Альбом пестрит отсылками — к Бродскому, Мандельштаму, Линде, Эдгару По, группе «Наутилус Помпилиус»... Можно долго продолжать. Назови культурный минимум, необходимый, чтобы лучше тебя понять или разговор поддержать, например.
Достаточно просто мне поддакивать и улыбаться. Ладно, это шутки за 300. У меня нет «школьной программы», которую необходимо освоить, чтобы разговаривать с «великим». Для меня важно, чтобы мой собеседник просто находился в динамичном состоянии, причем в своей системе координат. Я люблю увлекающихся людей, они вдохновляют меня. Они мне интересны. Я уважаю их увлечения. Это сексуально. Главное — не делать из себя того, кем не являешься на самом деле: это довольно утомительное зрелище. И не врать (кстати, отчасти песня «R» — это как раз рефлексия на тему самоидентификации). А все остальное простительно.

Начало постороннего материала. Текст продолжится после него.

-- ==== Sys2Proof/Laws/State.lean ====
section
/-! SUPPORT. One lemma per field of State per named update, so that no proof unfolds a record update. -/

namespace Sys2Proof.Machine

variable (s : State)

/-! ## setResult -/

@[simp] theorem setResult_status (status len : Word) : (setResult status len s).status = status := rfl
@[simp] theorem setResult_k (status len : Word) : (setResult status len s).k = s.k := rfl
@[simp] theorem setResult_inAddr (status len : Word) : (setResult status len s).inAddr = s.inAddr := rfl
@[simp] theorem setResult_inLen (status len : Word) : (setResult status len s).inLen = s.inLen := rfl
@[simp] theorem setResult_outAddr (status len : Word) : (setResult status len s).outAddr = s.outAddr := rfl
@[simp] theorem setResult_outCap (status len : Word) : (setResult status len s).outCap = s.outCap := rfl
@[simp] theorem setResult_outLen (status len : Word) : (setResult status len s).outLen = len := rfl
@[simp] theorem setResult_eng (status len : Word) : (setResult status len s).eng = s.eng := rfl
@[simp] theorem setResult_mem (status len : Word) : (setResult status len s).mem = s.mem := rfl
@[simp] theorem setResult_host (status len : Word) : (setResult status len s).host = s.host := rfl
@[simp] theorem setResult_platform (status len : Word) : (setResult status len s).platform = s.platform := rfl
@[simp] theorem setResult_agenda (status len : Word) : (setResult status len s).agenda = s.agenda := rfl
@[simp] theorem setResult_draws (status len : Word) : (setResult status len s).draws = s.draws := rfl

/-! ## setEngine -/

@[simp] theorem setEngine_status (e : Engine) : (setEngine e s).status = s.status := rfl
@[simp] theorem setEngine_k (e : Engine) : (setEngine e s).k = s.k := rfl
@[simp] theorem setEngine_inAddr (e : Engine) : (setEngine e s).inAddr = s.inAddr := rfl
@[simp] theorem setEngine_inLen (e : Engine) : (setEngine e s).inLen = s.inLen := rfl
@[simp] theorem setEngine_outAddr (e : Engine) : (setEngine e s).outAddr = s.outAddr := rfl
@[simp] theorem setEngine_outCap (e : Engine) : (setEngine e s).outCap = s.outCap := rfl
@[simp] theorem setEngine_outLen (e : Engine) : (setEngine e s).outLen = s.outLen := rfl
@[simp] theorem setEngine_eng (e : Engine) : (setEngine e s).eng = e := rfl
@[simp] theorem setEngine_mem (e : Engine) : (setEngine e s).mem = s.mem := rfl
@[simp] theorem setEngine_host (e : Engine) : (setEngine e s).host = s.host := rfl
@[simp] theorem setEngine_platform (e : Engine) : (setEngine e s).platform = s.platform := rfl
@[simp] theorem setEngine_agenda (e : Engine) : (setEngine e s).agenda = s.agenda := rfl
@[simp] theorem setEngine_draws (e : Engine) : (setEngine e s).draws = s.draws := rfl

/-! ## storeByte -/

@[simp] theorem storeByte_status (a : Word) (v : Byte) : (storeByte a v s).status = s.status := rfl
@[simp] theorem storeByte_k (a : Word) (v : Byte) : (storeByte a v s).k = s.k := rfl
@[simp] theorem storeByte_inAddr (a : Word) (v : Byte) : (storeByte a v s).inAddr = s.inAddr := rfl
@[simp] theorem storeByte_inLen (a : Word) (v : Byte) : (storeByte a v s).inLen = s.inLen := rfl
@[simp] theorem storeByte_outAddr (a : Word) (v : Byte) : (storeByte a v s).outAddr = s.outAddr := rfl
@[simp] theorem storeByte_outCap (a : Word) (v : Byte) : (storeByte a v s).outCap = s.outCap := rfl
@[simp] theorem storeByte_outLen (a : Word) (v : Byte) : (storeByte a v s).outLen = s.outLen := rfl
@[simp] theorem storeByte_eng (a : Word) (v : Byte) : (storeByte a v s).eng = s.eng := rfl
@[simp] theorem storeByte_mem (a : Word) (v : Byte) : (storeByte a v s).mem = memWrite s.mem a v := rfl
@[simp] theorem storeByte_host (a : Word) (v : Byte) : (storeByte a v s).host = s.host := rfl
@[simp] theorem storeByte_platform (a : Word) (v : Byte) : (storeByte a v s).platform = s.platform := rfl
@[simp] theorem storeByte_agenda (a : Word) (v : Byte) : (storeByte a v s).agenda = s.agenda := rfl
@[simp] theorem storeByte_draws (a : Word) (v : Byte) : (storeByte a v s).draws = s.draws := rfl

/-! ## forgetWindow -/

@[simp] theorem forgetWindow_status (w : Window) : (forgetWindow w s).status = s.status := rfl
@[simp] theorem forgetWindow_k (w : Window) : (forgetWindow w s).k = s.k := rfl
@[simp] theorem forgetWindow_inAddr (w : Window) : (forgetWindow w s).inAddr = s.inAddr := rfl
@[simp] theorem forgetWindow_inLen (w : Window) : (forgetWindow w s).inLen = s.inLen := rfl
@[simp] theorem forgetWindow_outAddr (w : Window) : (forgetWindow w s).outAddr = s.outAddr := rfl
@[simp] theorem forgetWindow_outCap (w : Window) : (forgetWindow w s).outCap = s.outCap := rfl
@[simp] theorem forgetWindow_outLen (w : Window) : (forgetWindow w s).outLen = s.outLen := rfl
@[simp] theorem forgetWindow_eng (w : Window) : (forgetWindow w s).eng = s.eng := rfl
@[simp] theorem forgetWindow_mem (w : Window) : (forgetWindow w s).mem = memFillFree s.mem w.base s.draws w.len := rfl
@[simp] theorem forgetWindow_host (w : Window) : (forgetWindow w s).host = s.host := rfl
@[simp] theorem forgetWindow_platform (w : Window) : (forgetWindow w s).platform = s.platform := rfl
@[simp] theorem forgetWindow_agenda (w : Window) : (forgetWindow w s).agenda = s.agenda := rfl
@[simp] theorem forgetWindow_draws (w : Window) : (forgetWindow w s).draws = s.draws + w.len := rfl

/-! ## hostAdvance -/

@[simp] theorem hostAdvance_status : (hostAdvance s).status = s.status := rfl
@[simp] theorem hostAdvance_k : (hostAdvance s).k = s.k := rfl
@[simp] theorem hostAdvance_inAddr : (hostAdvance s).inAddr = s.inAddr := rfl
@[simp] theorem hostAdvance_inLen : (hostAdvance s).inLen = s.inLen := rfl
@[simp] theorem hostAdvance_outAddr : (hostAdvance s).outAddr = s.outAddr := rfl
@[simp] theorem hostAdvance_outCap : (hostAdvance s).outCap = s.outCap := rfl
@[simp] theorem hostAdvance_outLen : (hostAdvance s).outLen = s.outLen := rfl
@[simp] theorem hostAdvance_eng : (hostAdvance s).eng = s.eng := rfl
@[simp] theorem hostAdvance_mem : (hostAdvance s).mem = s.mem := rfl
@[simp] theorem hostAdvance_host : (hostAdvance s).host = { s.host with pc := s.host.pc + 1 } := rfl
@[simp] theorem hostAdvance_platform : (hostAdvance s).platform = s.platform := rfl
@[simp] theorem hostAdvance_agenda : (hostAdvance s).agenda = s.agenda := rfl
@[simp] theorem hostAdvance_draws : (hostAdvance s).draws = s.draws := rfl

/-! ## hostJump -/

@[simp] theorem hostJump_status (label : Nat) : (hostJump label s).status = s.status := rfl
@[simp] theorem hostJump_k (label : Nat) : (hostJump label s).k = s.k := rfl
@[simp] theorem hostJump_inAddr (label : Nat) : (hostJump label s).inAddr = s.inAddr := rfl
@[simp] theorem hostJump_inLen (label : Nat) : (hostJump label s).inLen = s.inLen := rfl
@[simp] theorem hostJump_outAddr (label : Nat) : (hostJump label s).outAddr = s.outAddr := rfl
@[simp] theorem hostJump_outCap (label : Nat) : (hostJump label s).outCap = s.outCap := rfl
@[simp] theorem hostJump_outLen (label : Nat) : (hostJump label s).outLen = s.outLen := rfl
@[simp] theorem hostJump_eng (label : Nat) : (hostJump label s).eng = s.eng := rfl
@[simp] theorem hostJump_mem (label : Nat) : (hostJump label s).mem = s.mem := rfl
@[simp] theorem hostJump_host (label : Nat) : (hostJump label s).host = { s.host with pc := label } := rfl
@[simp] theorem hostJump_platform (label : Nat) : (hostJump label s).platform = s.platform := rfl
@[simp] theorem hostJump_agenda (label : Nat) : (hostJump label s).agenda = s.agenda := rfl
@[simp] theorem hostJump_draws (label : Nat) : (hostJump label s).draws = s.draws := rfl

/-! ## tempWrite -/

@[simp] theorem tempWrite_status (t : Nat) (v : Word) : (tempWrite t v s).status = s.status := rfl
@[simp] theorem tempWrite_k (t : Nat) (v : Word) : (tempWrite t v s).k = s.k := rfl
@[simp] theorem tempWrite_inAddr (t : Nat) (v : Word) : (tempWrite t v s).inAddr = s.inAddr := rfl
@[simp] theorem tempWrite_inLen (t : Nat) (v : Word) : (tempWrite t v s).inLen = s.inLen := rfl
@[simp] theorem tempWrite_outAddr (t : Nat) (v : Word) : (tempWrite t v s).outAddr = s.outAddr := rfl
@[simp] theorem tempWrite_outCap (t : Nat) (v : Word) : (tempWrite t v s).outCap = s.outCap := rfl
@[simp] theorem tempWrite_outLen (t : Nat) (v : Word) : (tempWrite t v s).outLen = s.outLen := rfl
@[simp] theorem tempWrite_eng (t : Nat) (v : Word) : (tempWrite t v s).eng = s.eng := rfl
@[simp] theorem tempWrite_mem (t : Nat) (v : Word) : (tempWrite t v s).mem = s.mem := rfl
@[simp] theorem tempWrite_host (t : Nat) (v : Word) : (tempWrite t v s).host = { s.host with temps := cellsWrite 0 s.host.temps t v } := rfl
@[simp] theorem tempWrite_platform (t : Nat) (v : Word) : (tempWrite t v s).platform = s.platform := rfl
@[simp] theorem tempWrite_agenda (t : Nat) (v : Word) : (tempWrite t v s).agenda = s.agenda := rfl
@[simp] theorem tempWrite_draws (t : Nat) (v : Word) : (tempWrite t v s).draws = s.draws := rfl

/-! ## setAgenda -/

@[simp] theorem setAgenda_status (rest : List Agent) : (setAgenda rest s).status = s.status := rfl
@[simp] theorem setAgenda_k (rest : List Agent) : (setAgenda rest s).k = s.k := rfl
@[simp] theorem setAgenda_inAddr (rest : List Agent) : (setAgenda rest s).inAddr = s.inAddr := rfl
@[simp] theorem setAgenda_inLen (rest : List Agent) : (setAgenda rest s).inLen = s.inLen := rfl
@[simp] theorem setAgenda_outAddr (rest : List Agent) : (setAgenda rest s).outAddr = s.outAddr := rfl
@[simp] theorem setAgenda_outCap (rest : List Agent) : (setAgenda rest s).outCap = s.outCap := rfl
@[simp] theorem setAgenda_outLen (rest : List Agent) : (setAgenda rest s).outLen = s.outLen := rfl
@[simp] theorem setAgenda_eng (rest : List Agent) : (setAgenda rest s).eng = s.eng := rfl
@[simp] theorem setAgenda_mem (rest : List Agent) : (setAgenda rest s).mem = s.mem := rfl
@[simp] theorem setAgenda_host (rest : List Agent) : (setAgenda rest s).host = s.host := rfl
@[simp] theorem setAgenda_platform (rest : List Agent) : (setAgenda rest s).platform = s.platform := rfl
@[simp] theorem setAgenda_agenda (rest : List Agent) : (setAgenda rest s).agenda = rest := rfl
@[simp] theorem setAgenda_draws (rest : List Agent) : (setAgenda rest s).draws = s.draws := rfl

/-! ## countDraws -/

@[simp] theorem countDraws_status (count : Nat) : (countDraws count s).status = s.status := rfl
@[simp] theorem countDraws_k (count : Nat) : (countDraws count s).k = s.k := rfl
@[simp] theorem countDraws_inAddr (count : Nat) : (countDraws count s).inAddr = s.inAddr := rfl
@[simp] theorem countDraws_inLen (count : Nat) : (countDraws count s).inLen = s.inLen := rfl
@[simp] theorem countDraws_outAddr (count : Nat) : (countDraws count s).outAddr = s.outAddr := rfl
@[simp] theorem countDraws_outCap (count : Nat) : (countDraws count s).outCap = s.outCap := rfl
@[simp] theorem countDraws_outLen (count : Nat) : (countDraws count s).outLen = s.outLen := rfl
@[simp] theorem countDraws_eng (count : Nat) : (countDraws count s).eng = s.eng := rfl
@[simp] theorem countDraws_mem (count : Nat) : (countDraws count s).mem = s.mem := rfl
@[simp] theorem countDraws_host (count : Nat) : (countDraws count s).host = s.host := rfl
@[simp] theorem countDraws_platform (count : Nat) : (countDraws count s).platform = s.platform := rfl
@[simp] theorem countDraws_agenda (count : Nat) : (countDraws count s).agenda = s.agenda := rfl
@[simp] theorem countDraws_draws (count : Nat) : (countDraws count s).draws = s.draws + count := rfl

/-! ## The predicates that read few fields -/

@[simp] theorem busy_setResult (status len : Word) : busy (setResult status len s) = statusBusy status := rfl
@[simp] theorem busy_setEngine (e : Engine) : busy (setEngine e s) = busy s := rfl
@[simp] theorem busy_storeByte (a : Word) (v : Byte) : busy (storeByte a v s) = busy s := rfl
@[simp] theorem busy_forgetWindow (w : Window) : busy (forgetWindow w s) = busy s := rfl
@[simp] theorem busy_setAgenda (rest : List Agent) : busy (setAgenda rest s) = busy s := rfl
@[simp] theorem busy_countDraws (count : Nat) : busy (countDraws count s) = busy s := rfl
@[simp] theorem busy_hostAdvance : busy (hostAdvance s) = busy s := rfl
@[simp] theorem busy_hostJump (label : Nat) : busy (hostJump label s) = busy s := rfl
@[simp] theorem busy_tempWrite (t : Nat) (v : Word) : busy (tempWrite t v s) = busy s := rfl

/-! ## The STATUS words an operation ends or runs with -/

@[simp] theorem statusBusy_running : statusBusy statusRunning = true := rfl
@[simp] theorem statusBusy_success : statusBusy statusSuccess = false := rfl
@[simp] theorem statusBusy_failed (e : ErrorKind) : statusBusy (statusFailed e) = false := by cases e <;> rfl

@[simp] theorem busy_complete : busy (complete s) = false := statusBusy_success
@[simp] theorem busy_reportError (e : ErrorKind) : busy (reportError e s) = false := statusBusy_failed e
@[simp] theorem busy_raiseError (e : ErrorKind) : busy (raiseError e s) = false := statusBusy_failed e
@[simp] theorem busy_completeInvalid : busy (completeInvalid s) = false := statusBusy_failed .invalidParameter
@[simp] theorem busy_resetStep : busy (resetStep s) = false := by
  show statusBusy 0 = false
  decide

/-- The numbers of 95_test_vectors.md: 1 busy, 2 done, 6, 0xA and 0xE the three errors. -/
theorem status_words :
    statusRunning = 0x1 ∧ statusSuccess = 0x2 ∧ statusFailed .capacityExceeded = 0x6 ∧
      statusFailed .malformedStuffedInput = 0xA ∧ statusFailed .invalidParameter = 0xE := by decide

end Sys2Proof.Machine
end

В альбоме явно чувствуется петербургское (или, вернее, ленинградское) настроение. Расскажи о своих отношениях с этим городом.
Питер — мой дом. Я родился там и жил до 20 лет. Но последние десять лет живу в Москве с частыми вылазками в Петербург, где мы с моим другом и музыкантом Игорем Ушаковым работаем над песнями. Отношения были разные с Питером. После нескольких лет жизни в Москве мне Питер чертовски наскучил своими нудными темпами и воспоминаниями о детстве. Но я вновь его для себя открыл года три назад с новыми людьми и ощущениями от города, чему несказанно рад. Правда, Москва ревнивая, очень на это сердится. Расположение Москвы намного сложнее заслужить, чем Питера. А так, конечно, я классический петербуржец — сутулый, в двух черных пальто и с лицом, словно вот-вот откинусь от чахотки.
Когда можно будет услышать «Мой Милый Макабр» вживую? Планируешь концерты?
Конечно, концерты будут. Когда? Пока не могу ответить. Нужно немного выдохнуть. Постродовая депрессия после завершения работы над альбомом — это вам не шуточки.